#### Description of the task:
Transcribe exactly the first line of the listing below and each line that follows it, ending with the line that contains "at reset. -/", and omit the remainder.

#### Record set:

----

-- ==== Sys2Proof/Tests/Slice0.lean ====
section
/-!
SUPPORT. Tests of the model on fixed values, and for each statement a state and operands that meet its hypotheses.
-/

open Sys2Proof Sys2Proof.Machine

namespace Sys2Proof.Tests

set_option Elab.async false

/-! ## Small states -/

/-- A sequencer that runs. -/
def seqOn : Seq := { Seq.reset with cond := .running }

/-- Core 0 as given, all else at reset. -/
def with0 (c : Core) : State := { State.reset with cores := [(0, c)] }

/-- Core 0 runs with this sequencer. -/
def at0 (q : Seq) : State := with0 { Core.reset with seq := q }

/-- Word 0 with these fields, a single word without guard. -/
def wd (fd fa fb : BitVec 5) (imm : Word32) : Word0 := ⟨false, false, 0, 0, fd, fa, fb, imm⟩

theorem ready {s : State} {g : Gcn} {f : Form} {w : Word0}
    (h : (s.core g.toNat).seq.cond = .running ∧ (s.core g.toNat).cancel = false ∧ f.ok w = true ∧
      (s.core g.toNat).seq.guard w = true ∧ (s.core g.toNat).seq.pc.toNat + wordBytes w < 0x10000) : Ready s g f w :=
  ⟨⟨h.1, h.2.1, h.2.2.1, h.2.2.2.1⟩, h.2.2.2.2⟩

theorem issues {s : State} {g : Gcn} {f : Form} {w : Word0}
    (h : (s.core g.toNat).seq.cond = .running ∧ (s.core g.toNat).cancel = false ∧ f.ok w = true ∧
      (s.core g.toNat).seq.guard w = true) : Issues s g f w := ⟨h.1, h.2.1, h.2.2.1, h.2.2.2⟩

theorem canIssue {s : State} {g : Gcn} {i : EngineIssue} {len : Nat}
    (h : (s.core g.toNat).seq.cond = .running ∧ (s.core g.toNat).cancel = false ∧
      (s.core g.toNat).seq.guard i.word = true ∧ wordBytes i.word = len ∧
      (s.core g.toNat).seq.pc.toNat + len < 0x10000 ∧ word1Ok (s.core g.toNat).seq.quad i = true ∧
      firstInvalid s.hrw.apSize (s.core g.toNat).seq i.roles = none ∧
      (s.core g.toNat).queueLen i.eng < queueDepth i.eng ∧ s.hrw.apPend = none) : CanIssue s g i len :=
  ⟨h.1, h.2.1, h.2.2.1, h.2.2.2.1, h.2.2.2.2.1, h.2.2.2.2.2.1, h.2.2.2.2.2.2.1, h.2.2.2.2.2.2.2.1, h.2.2.2.2.2.2.2.2⟩

/-! ## The statements' hypotheses are met -/

theorem witness_StepTakesTheFrontCommand : State.reset.pending = [] := rfl

theorem witness_ScalarArithmeticOfTwoRegisters :
    Ready (at0 { seqOn with pc := 0xFFF0 }) 0 ⟨false, .s, .s, .s⟩ (wd 31 0 31 0) ∧
    Ready (at0 seqOn) 0 ⟨false, .s, .s, .s⟩ (wd 0 1 2 0) :=
  ⟨ready (by decide +kernel), ready (by decide +kernel)⟩

theorem witness_ScalarArithmeticWithImmediate :
    Ready (at0 seqOn) 0 ⟨false, .s, .s, .none⟩ (wd 31 0 0 0xFFFFFFFF) := ready (by decide +kernel)

theorem witness_MovesAndPredicateLogic :
    Ready (at0 seqOn) 0 ⟨false, .s, .none, .none⟩ (wd 5 0 0 0xFFFFFFFF) ∧
    Ready (at0 seqOn) 0 ⟨false, .a, .a, .s⟩ (wd 15 15 31 0) ∧
    Ready (at0 seqOn) 0 ⟨false, .a, .a, .none⟩ (wd 0 15 0 0x80000000) ∧
    Ready (at0 seqOn) 0 ⟨false, .a, .s, .none⟩ (wd 15 31 0 0) ∧
    Ready (at0 seqOn) 0 ⟨false, .s, .a, .none⟩ (wd 31 15 0 0) ∧
    Ready (at0 seqOn) 0 ⟨false, .p, .p, .p⟩ (wd 7 0 7 0) ∧
    Ready (at0 seqOn) 0 ⟨false, .p, .p, .none⟩ (wd 0 7 0 0) :=
  ⟨ready (by decide +kernel), ready (by decide +kernel), ready (by decide +kernel), ready (by decide +kernel),
    ready (by decide +kernel), ready (by decide +kernel), ready (by decide +kernel)⟩

theorem witness_ComparisonsWriteOnePredicate :
    Ready (at0 seqOn) 0 ⟨false, .p, .s, .s⟩ (wd 7 1 2 0) ∧
    Ready (at0 seqOn) 0 ⟨false, .p, .s, .none⟩ (wd 0 31 0 0x80000000) :=
  ⟨ready (by decide +kernel), ready (by decide +kernel)⟩

/-- A target at either end of instruction memory, one past it, and one that is no multiple of 8; s31 and sA at a
multiple of 8 and not; LOOP's register at 2, at 1, and s0. -/
theorem witness_BranchesGoToTheirTargets :
    let q (pc : Half) (v : Word64) : Seq := { seqOn with pc := pc, s := (seqOn.s.set 31 v).set 1 v }
    let rel (q : Seq) (w : Word0) : Int := (q.pc.toNat : Int) + w.imm.toInt
    Issues (at0 (q 0xFFF8 8)) 0 ⟨false, .none, .none, .none⟩ (wd 0 0 0 0xFFFF0008) ∧
    rel (q 0xFFF8 8) (wd 0 0 0 0xFFFF0008) = 0 ∧
    Issues (at0 (q 0 4)) 0 ⟨false, .none, .none, .none⟩ (wd 0 0 0 0xFFF8) ∧ rel (q 0 4) (wd 0 0 0 0xFFF8) = 0xFFF8 ∧
    rel (q 8 4) (wd 0 0 0 0xFFF8) = 0x10000 ∧ rel (q 8 4) (wd 0 0 0 0xFFFFFFF0) = -8 ∧ rel (q 8 4) (wd 0 0 0 4) % 8 = 4 ∧
    ((q 0 8).getS 31).toNat % 8 = 0 ∧ ((q 0 4).getS 31).toNat % 8 = 4 ∧
    Issues (at0 (q 0 8)) 0 ⟨false, .none, .s, .none⟩ (wd 0 1 0 0) ∧
    ((q 0 8).getS 1).toNat % 8 = 0 ∧ ((q 0 4).getS 1).toNat % 8 = 4 ∧
    Issues (at0 (q 8 2)) 0 ⟨false, .s, .none, .none⟩ (wd 1 0 0 0xFFFFFFF8) ∧ (q 8 2).getS 1 ≠ 1 ∧
    rel (q 8 2) (wd 1 0 0 0xFFFFFFF8) = 0 ∧
    (q 0 1).getS 1 = 1 ∧ Issues (at0 (q 0xFFF0 1)) 0 ⟨false, .s, .none, .none⟩ (wd 0 0 0 8) := by
  dsimp only
  refine ⟨issues ?_, ?_, issues ?_, ?_, ?_, ?_, ?_, ?_, ?_, issues ?_, ?_, ?_, issues ?_, ?_, ?_, ?_, issues ?_⟩ <;>
    decide +kernel

theorem witness_ScalarLoads :
    let s := at0 { seqOn with a := seqOn.a.set 1 0x7FFFC0 }
    let a := ((s.core 0).seq.getA 1 + (0 : Word32).signExtend 40).toNat
    Ready s 0 ⟨false, .s, .a, .none⟩ (wd 3 1 0 0) ∧ Ready s 0 ⟨false, .a, .a, .none⟩ (wd 3 1 0 0) ∧
    Ready s 0 ⟨false, .d, .a, .none⟩ (wd 31 1 0 0) ∧ a % 64 = 0 ∧ a + 64 ≤ 0x800000 ∧ s.marksOf (.lsp 0) (a / 64) = [] ∧
    let bad (l : Loc) : Bool :=
      let u := s.touch l (a / 64)
      u.seenBad (u.reader 0 none 0 false) 0 l (a / 64) || !(u.copies (u.reader 0 none 0 false) l (a / 64)).isEmpty
    bad (.lsp 0) = false ∧ bad (.quay 0) = false := by
  dsimp only
  refine ⟨ready ?_, ready ?_, ready ?_, ?_, ?_, ?_, ?_, ?_⟩ <;> decide +kernel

----

#### Reply to the task:
-- ==== Sys2Proof/Tests/Slice0.lean ====
section
/-!
SUPPORT. Tests of the model on fixed values, and for each statement a state and operands that meet its hypotheses.
-/

open Sys2Proof Sys2Proof.Machine

namespace Sys2Proof.Tests

set_option Elab.async false

/-! ## Small states -/

/-- A sequencer that runs. -/
def seqOn : Seq := { Seq.reset with cond := .running }

/-- Core 0 as given, all else at reset. -/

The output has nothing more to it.